Heroic archer-figure of Iranian mythology

Arash the Archer (آرش کمانگیر) is a heroic archer-figure of Iranian mythology and historical tradition.

According to Iranian folklore, in the aftermath of a Turanian invasion that overran much of Iran, the boundary between the two nations was agreed to be set by an arrow launched by Arash. He put his own life in the arrow's launch, and the arrow travelled an exceptionally long distance before finally landing on the other side of the Oxus on the bark of a walnut tree atop a mountain.

==Origins of the name==
Although several sources (e.g. al-Biruni) appear to have considered 'Arash' to be the origin of the name 'Arshak' (i.e. Arsaces), the name of the Parthian dynasty derives from a Parthian or Eastern Iranian equivalent of 'Ardashir', i.e. 'Artaxerxes', specifically Artaxerxes II, from whom the Arsacids claimed descent. (Within the scheme of the mythologically conflated genealogies of Iranian dynasts, the Arsacids also claimed to descend—via the other Arash—from Kai Kobad.)

As is typical for names from oral tradition, there are numerous variations of 'Arash'. In the Avesta the name appears as 'Erekhsha' (Ǝrəxša) "of the swift arrow, having the swiftest arrow among the Iranians" (Yasht 8.6). This Avestan-language form continues in Zoroastrian Middle Persian as 'Erash' (Bundahishn, Shahrastanha-i Eran, Zand-i Vahuman Yasht, Mah i Frawardin), from which the anglicized 'Eruch' derives. New Persian forms include 'Erash' and 'Irash' in al-Tabari and ibn al-Atir; Aarashshebatir in al-Tabari; 'Arash' in al-Talebi; 'Aarash' in Maqdesi, Balami, Mojmal, Marasi, al-Biruni, and in the Vis o Ramin of Gorgani. Names with a stock epithet representing the Avestan "swift arrow" include al-Tabari's 'Aarashshebatir' and Mojmal's 'Arash-e Shewatir'. A surname form includes 'Arash/Aarash kaman-gir' "Arash, bow-expert." Also it’s a common name for people that lived there.

==Summary==
The basic story of the bowman runs as follows: In a war between the Iranians and Turanians over the "royal glory" (khwarrah), the Turanian general Afrasiab has surrounded the forces of the righteous Manuchehr, and the two sides agree to make peace. Both reach an agreement that whatever land falls within the range of a bow-shot shall be returned to Manuchehr and the Iranians, and the rest should then fall to Afrasiab and the Aniranians. An angel (in al-Biruni it is Isfandaramad, i.e. the Amesha Spenta Spenta Armaiti, in Middle Persian called Spendarmad) instructs Manuchehr to construct a special bow and arrow, and Arash is asked to be the archer. Arash then shoots the specially-prepared arrow at dawn, which travels a great distance (see below) before finally landing and thereby marking the future border between the Iranians and the Aniranians.

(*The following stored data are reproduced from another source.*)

/-- The 40 clock domains of R17. -/
inductive ClockDomain where
  | sensorGroup (g : Fin 4) | sdi (n : Fin 4) | ethernet (n : Fin 2) | pcieEndpoint | rootPort (p : Fin 8)
  | memGroup (g : Fin 4) | dsi (n : Fin 2) | bandstand (p : Fin 4) | falilan (p : Fin 4)
  | lodge | sundial | dovecote | sensorControl | cascade | jtag | alwaysOn
deriving DecidableEq, Repr

/-- What the error correction of the DRAM devices makes of a beat (R291 to R293): an input, since the cells are outside the block. -/
inductive EccEvent where
  | none | linkCorrected | linkReissued | inlineCorrected | uncorrectable
deriving DecidableEq, Repr

/-- The target of a transaction (R20, R21, R35). -/
inductive TxnTarget where
  | reg (page off : Nat)
  | dram (addr : Nat)
deriving DecidableEq, Repr

/-- A transaction (R21): 1 to 8 beats of 32 bytes, or one register word; `flow` is the guaranteed flow that meters it (R75), none for best-effort
work; `viaPcie` marks a host request, which always completes with Successful Completion status (R52, R369); `ecc` says what each beat meets in the devices, none where
it says nothing; `narrow` marks a register access narrower than 32 bits (R6). -/
structure Txn where
  master : Nat
  unit : Nat
  isWrite : Bool
  target : TxnTarget
  beats : Nat
  data : List Byte
  flow : Option (Fin 128)
  viaPcie : Bool
  ecc : List EccEvent
  narrow : Bool := false
deriving DecidableEq, Repr

/-- What the round samples from outside: the replica-line speed (R62), the level of FLK_MGR_ALIVE (R332), the deviations in ppm of the selected
Dovecote reference from bandgap B and from the two others (R308; none when the spare slice was borrowed), and the refresh interval in picoseconds that MR4
demands for each memory group (R290); for the manager, how many workers that are no neighbours of it entered REJOINING in the round (R335; how the manager learns it
the spec does not say: DESIGN CHOICE, assumption 183). -/
structure RoundSample where
  speedIndex : Nat
  mgrAlive : Bool
  refDev : Option (Int × Int × Int)
  trefi : List Nat
  rejoins : Nat := 0
deriving DecidableEq, Repr

/-- The three update-group configuration registers of R45. -/
inductive UpdReg where
  | mode | timeLo | timeHi
deriving DecidableEq, Repr

/-- The two registers of R377. -/
inductive BeReg where
  | slots | patience
deriving DecidableEq, Repr

/-- The arbiters with a patience limit (R79). -/
inductive Arbiter where
  | trellis | dramWriteDrain | refresh | nvmeClass | dovecoteCal
deriving DecidableEq, Repr

/-- What training found on one lane (R84): the width in taps of the widest eye, its centre tap, and the word at which the marker was seen. -/
structure LaneFound where
  eyeTaps : Nat
  centre : Nat
  marker : Option Int
deriving DecidableEq, Repr

/-- The tables raw conditioning reads from DRAM (R105 to R109). -/
inductive RcnTable where
  | dark | defect | column | flat
deriving DecidableEq, Repr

In Talebi and Bal'ami, Arash is destroyed by the shot and disappears. In al-Tabari, he is exalted by the people, is appointed commander of the archers and lives out his life in great honor. The distance the arrow travels varies: in one, it is a thousand leagues (farsakhs), and in another, forty days' walk. In several, the arrow traveled from dawn to noon; in others, from dawn until sunset. A few sources specify a particular date for the event. The Middle Persian Mah i Frawardin notes the 6th day of the 1st month (i.e. Khordad of Frawardin); later sources associate the event with the name-day festivities of Tiregan (13th of Tir) "presumably" provoked by the homonymity with the Yazata Tir or tir "arrow." (Tafażżolī 1987)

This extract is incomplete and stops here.